▶ [Task details]
Repeat the lines below exactly as written, please, from the line with "theorem getLsbD_ofNat_bit (w" to the line with "n => simp [Nat.testBit_succ]", both lines included, and no others.

▶ [Input data]
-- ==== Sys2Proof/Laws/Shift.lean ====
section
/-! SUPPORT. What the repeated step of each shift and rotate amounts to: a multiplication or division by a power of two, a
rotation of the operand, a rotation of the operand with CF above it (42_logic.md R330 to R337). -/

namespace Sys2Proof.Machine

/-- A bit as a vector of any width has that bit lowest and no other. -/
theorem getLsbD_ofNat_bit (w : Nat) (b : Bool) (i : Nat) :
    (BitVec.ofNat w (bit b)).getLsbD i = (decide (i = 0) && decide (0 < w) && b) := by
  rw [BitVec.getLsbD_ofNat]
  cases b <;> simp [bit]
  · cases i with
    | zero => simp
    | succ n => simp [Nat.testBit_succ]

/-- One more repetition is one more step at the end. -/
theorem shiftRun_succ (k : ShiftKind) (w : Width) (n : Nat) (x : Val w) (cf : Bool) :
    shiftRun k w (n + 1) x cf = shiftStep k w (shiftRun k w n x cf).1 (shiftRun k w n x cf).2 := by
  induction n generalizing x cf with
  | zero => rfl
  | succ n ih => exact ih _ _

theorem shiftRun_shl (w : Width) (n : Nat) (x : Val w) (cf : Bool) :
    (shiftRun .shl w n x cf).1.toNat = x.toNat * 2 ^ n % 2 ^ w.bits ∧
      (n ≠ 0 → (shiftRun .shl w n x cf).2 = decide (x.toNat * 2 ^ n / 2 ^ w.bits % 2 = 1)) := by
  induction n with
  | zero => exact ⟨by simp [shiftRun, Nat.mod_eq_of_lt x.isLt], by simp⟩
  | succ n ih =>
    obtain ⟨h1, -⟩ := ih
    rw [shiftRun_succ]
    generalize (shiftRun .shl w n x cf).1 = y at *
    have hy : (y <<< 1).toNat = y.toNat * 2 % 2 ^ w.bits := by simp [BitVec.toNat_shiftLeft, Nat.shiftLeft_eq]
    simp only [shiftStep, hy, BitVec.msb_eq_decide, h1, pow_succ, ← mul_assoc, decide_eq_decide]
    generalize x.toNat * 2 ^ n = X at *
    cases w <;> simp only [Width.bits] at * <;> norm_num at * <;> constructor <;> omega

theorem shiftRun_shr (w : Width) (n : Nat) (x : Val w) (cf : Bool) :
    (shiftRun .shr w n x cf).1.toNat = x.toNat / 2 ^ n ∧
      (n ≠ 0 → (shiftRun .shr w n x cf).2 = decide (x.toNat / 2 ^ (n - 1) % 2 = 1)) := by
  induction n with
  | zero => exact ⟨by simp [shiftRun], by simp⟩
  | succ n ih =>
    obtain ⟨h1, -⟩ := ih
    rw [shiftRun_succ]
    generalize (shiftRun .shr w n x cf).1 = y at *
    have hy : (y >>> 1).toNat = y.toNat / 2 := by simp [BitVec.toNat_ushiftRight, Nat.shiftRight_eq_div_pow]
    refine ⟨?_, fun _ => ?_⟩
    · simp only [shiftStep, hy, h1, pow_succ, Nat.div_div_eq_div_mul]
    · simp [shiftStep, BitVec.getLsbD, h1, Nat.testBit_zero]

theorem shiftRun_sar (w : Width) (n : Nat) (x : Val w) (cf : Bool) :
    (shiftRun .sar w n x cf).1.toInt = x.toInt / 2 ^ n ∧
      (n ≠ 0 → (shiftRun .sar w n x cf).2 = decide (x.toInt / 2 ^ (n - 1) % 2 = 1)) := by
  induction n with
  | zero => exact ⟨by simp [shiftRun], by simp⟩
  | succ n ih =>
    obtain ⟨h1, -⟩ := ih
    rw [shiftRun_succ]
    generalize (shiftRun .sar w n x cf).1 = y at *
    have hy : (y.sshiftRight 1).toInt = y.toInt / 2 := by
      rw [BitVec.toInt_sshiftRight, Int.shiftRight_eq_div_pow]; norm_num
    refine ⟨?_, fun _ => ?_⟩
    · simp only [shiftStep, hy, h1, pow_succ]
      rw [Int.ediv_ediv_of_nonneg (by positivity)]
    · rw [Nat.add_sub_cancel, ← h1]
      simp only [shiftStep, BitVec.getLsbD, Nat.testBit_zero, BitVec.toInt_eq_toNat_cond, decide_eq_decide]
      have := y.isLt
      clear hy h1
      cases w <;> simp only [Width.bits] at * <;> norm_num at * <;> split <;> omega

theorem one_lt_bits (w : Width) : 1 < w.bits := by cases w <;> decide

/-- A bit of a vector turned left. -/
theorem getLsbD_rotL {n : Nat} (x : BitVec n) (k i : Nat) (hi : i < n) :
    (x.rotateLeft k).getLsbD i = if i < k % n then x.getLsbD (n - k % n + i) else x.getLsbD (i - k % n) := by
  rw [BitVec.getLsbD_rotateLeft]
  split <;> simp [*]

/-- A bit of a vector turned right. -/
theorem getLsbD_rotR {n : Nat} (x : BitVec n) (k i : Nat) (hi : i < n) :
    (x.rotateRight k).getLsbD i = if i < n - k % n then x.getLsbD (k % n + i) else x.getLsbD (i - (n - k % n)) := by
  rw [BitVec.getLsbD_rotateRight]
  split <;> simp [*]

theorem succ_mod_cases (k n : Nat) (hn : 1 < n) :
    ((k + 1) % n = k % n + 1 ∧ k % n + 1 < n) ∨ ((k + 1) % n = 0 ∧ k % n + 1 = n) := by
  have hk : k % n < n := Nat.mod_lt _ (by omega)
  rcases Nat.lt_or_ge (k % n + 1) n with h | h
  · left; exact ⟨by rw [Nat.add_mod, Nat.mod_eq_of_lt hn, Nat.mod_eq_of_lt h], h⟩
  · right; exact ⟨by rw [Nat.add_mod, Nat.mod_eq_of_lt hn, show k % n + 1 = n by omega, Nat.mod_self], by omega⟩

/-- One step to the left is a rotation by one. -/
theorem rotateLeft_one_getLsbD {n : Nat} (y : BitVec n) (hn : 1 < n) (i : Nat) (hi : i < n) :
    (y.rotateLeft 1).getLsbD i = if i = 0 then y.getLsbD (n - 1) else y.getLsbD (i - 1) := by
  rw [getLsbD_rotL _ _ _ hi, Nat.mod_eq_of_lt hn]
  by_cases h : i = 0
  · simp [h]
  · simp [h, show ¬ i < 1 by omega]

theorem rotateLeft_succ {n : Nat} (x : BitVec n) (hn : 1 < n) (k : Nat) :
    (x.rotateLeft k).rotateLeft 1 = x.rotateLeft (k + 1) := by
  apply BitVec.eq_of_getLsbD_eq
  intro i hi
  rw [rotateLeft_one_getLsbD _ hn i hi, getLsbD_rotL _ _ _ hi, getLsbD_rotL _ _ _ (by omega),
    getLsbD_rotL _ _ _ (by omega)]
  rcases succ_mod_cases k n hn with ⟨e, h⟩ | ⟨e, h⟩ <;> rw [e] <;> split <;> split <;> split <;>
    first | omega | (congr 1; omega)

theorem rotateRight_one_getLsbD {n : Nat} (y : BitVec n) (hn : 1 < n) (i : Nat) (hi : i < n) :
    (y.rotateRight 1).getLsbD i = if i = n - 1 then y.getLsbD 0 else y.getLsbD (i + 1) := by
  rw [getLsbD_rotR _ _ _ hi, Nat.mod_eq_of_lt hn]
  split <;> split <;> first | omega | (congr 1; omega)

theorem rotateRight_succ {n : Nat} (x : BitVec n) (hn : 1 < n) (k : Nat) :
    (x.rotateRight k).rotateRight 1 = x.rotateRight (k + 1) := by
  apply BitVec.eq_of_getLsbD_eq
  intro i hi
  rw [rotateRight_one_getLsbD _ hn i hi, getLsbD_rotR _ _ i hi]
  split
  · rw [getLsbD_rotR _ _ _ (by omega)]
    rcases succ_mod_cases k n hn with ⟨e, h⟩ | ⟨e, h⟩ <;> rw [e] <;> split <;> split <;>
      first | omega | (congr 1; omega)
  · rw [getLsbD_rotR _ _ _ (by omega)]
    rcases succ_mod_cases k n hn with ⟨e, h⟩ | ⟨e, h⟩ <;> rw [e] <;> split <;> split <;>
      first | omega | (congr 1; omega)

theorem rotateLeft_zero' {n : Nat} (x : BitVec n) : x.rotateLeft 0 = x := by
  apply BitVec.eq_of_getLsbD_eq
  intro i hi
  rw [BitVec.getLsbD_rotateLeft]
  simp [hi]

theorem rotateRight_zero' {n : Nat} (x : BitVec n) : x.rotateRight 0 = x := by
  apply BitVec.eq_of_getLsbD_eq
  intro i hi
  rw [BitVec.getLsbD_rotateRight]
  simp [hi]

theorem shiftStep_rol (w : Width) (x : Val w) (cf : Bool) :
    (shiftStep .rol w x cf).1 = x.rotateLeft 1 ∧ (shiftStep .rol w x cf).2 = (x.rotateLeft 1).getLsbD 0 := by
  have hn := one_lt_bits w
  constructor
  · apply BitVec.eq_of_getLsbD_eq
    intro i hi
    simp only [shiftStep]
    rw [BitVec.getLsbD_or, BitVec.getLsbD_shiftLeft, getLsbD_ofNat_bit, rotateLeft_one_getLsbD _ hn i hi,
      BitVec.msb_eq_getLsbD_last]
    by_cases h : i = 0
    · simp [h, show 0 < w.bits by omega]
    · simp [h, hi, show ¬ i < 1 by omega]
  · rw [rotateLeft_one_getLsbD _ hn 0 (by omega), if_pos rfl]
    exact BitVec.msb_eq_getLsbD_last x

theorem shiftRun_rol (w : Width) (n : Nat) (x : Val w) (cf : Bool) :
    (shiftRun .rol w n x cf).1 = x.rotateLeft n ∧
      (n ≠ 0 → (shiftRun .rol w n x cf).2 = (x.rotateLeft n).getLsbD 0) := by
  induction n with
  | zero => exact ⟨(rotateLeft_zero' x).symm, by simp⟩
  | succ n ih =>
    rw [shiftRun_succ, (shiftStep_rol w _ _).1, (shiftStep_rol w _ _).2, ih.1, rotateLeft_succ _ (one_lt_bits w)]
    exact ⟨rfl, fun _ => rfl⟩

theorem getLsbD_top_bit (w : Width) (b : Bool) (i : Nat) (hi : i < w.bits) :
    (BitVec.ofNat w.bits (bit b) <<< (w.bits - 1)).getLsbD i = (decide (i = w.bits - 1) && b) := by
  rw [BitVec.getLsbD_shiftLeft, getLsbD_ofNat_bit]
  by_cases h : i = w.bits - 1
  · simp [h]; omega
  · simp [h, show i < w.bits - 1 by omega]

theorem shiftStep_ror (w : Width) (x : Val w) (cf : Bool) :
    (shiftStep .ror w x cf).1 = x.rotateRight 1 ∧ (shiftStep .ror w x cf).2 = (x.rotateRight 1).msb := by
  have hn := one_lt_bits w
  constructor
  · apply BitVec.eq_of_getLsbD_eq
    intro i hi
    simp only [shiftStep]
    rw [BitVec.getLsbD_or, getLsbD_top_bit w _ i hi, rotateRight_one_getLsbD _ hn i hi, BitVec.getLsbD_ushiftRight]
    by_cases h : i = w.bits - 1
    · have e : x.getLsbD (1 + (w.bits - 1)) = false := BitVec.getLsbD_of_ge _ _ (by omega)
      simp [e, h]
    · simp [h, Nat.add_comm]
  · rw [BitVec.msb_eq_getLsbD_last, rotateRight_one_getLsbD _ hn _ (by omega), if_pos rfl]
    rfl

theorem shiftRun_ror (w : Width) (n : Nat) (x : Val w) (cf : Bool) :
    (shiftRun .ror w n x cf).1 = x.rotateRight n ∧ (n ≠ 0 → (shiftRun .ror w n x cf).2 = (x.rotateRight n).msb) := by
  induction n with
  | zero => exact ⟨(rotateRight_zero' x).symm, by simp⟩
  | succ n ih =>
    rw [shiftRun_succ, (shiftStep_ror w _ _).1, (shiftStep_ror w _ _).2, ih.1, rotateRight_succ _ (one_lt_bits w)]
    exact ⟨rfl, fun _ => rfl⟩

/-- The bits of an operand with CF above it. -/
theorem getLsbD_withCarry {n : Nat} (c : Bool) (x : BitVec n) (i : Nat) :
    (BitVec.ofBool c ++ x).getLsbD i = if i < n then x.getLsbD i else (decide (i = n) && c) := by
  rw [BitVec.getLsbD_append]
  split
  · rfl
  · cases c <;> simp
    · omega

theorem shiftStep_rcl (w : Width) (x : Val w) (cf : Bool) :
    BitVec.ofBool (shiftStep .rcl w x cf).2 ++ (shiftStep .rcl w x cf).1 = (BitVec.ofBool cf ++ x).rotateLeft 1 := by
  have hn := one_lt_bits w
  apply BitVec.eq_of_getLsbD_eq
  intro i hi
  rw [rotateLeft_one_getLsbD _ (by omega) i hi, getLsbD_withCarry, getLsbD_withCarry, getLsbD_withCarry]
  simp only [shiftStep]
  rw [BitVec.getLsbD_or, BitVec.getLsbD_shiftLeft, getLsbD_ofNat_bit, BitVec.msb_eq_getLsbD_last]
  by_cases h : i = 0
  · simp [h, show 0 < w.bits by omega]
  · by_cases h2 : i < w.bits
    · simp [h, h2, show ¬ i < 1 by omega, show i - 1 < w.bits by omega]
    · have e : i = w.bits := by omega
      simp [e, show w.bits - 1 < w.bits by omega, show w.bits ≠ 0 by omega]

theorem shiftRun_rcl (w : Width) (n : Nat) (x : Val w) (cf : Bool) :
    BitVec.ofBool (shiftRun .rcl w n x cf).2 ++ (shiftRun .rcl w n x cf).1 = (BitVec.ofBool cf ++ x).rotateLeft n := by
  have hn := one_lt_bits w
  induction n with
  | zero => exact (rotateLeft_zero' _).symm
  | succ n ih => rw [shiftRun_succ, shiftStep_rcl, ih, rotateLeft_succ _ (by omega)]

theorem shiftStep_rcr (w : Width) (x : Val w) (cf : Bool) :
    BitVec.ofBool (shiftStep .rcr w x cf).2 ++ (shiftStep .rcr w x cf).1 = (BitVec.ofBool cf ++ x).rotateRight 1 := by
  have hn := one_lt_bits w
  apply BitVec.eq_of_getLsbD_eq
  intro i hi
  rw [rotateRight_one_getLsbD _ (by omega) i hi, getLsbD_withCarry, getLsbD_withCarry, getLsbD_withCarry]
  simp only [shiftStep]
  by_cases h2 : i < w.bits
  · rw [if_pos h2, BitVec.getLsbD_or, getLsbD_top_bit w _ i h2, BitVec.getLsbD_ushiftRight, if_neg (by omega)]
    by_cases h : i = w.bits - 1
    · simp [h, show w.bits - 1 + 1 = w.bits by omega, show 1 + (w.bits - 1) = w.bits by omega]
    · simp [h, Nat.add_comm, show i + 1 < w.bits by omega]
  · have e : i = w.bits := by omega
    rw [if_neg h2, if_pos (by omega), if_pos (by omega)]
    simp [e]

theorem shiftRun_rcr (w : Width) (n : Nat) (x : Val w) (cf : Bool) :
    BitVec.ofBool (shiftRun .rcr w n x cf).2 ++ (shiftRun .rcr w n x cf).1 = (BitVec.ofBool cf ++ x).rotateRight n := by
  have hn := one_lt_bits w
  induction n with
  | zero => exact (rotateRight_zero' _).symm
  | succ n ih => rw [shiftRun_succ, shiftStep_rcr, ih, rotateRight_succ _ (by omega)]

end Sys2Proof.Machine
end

▶ [Solution]
theorem getLsbD_ofNat_bit (w : Nat) (b : Bool) (i : Nat) :
    (BitVec.ofNat w (bit b)).getLsbD i = (decide (i = 0) && decide (0 < w) && b) := by
  rw [BitVec.getLsbD_ofNat]
  cases b <;> simp [bit]
  · cases i with
    | zero => simp
    | succ n => simp [Nat.testBit_succ]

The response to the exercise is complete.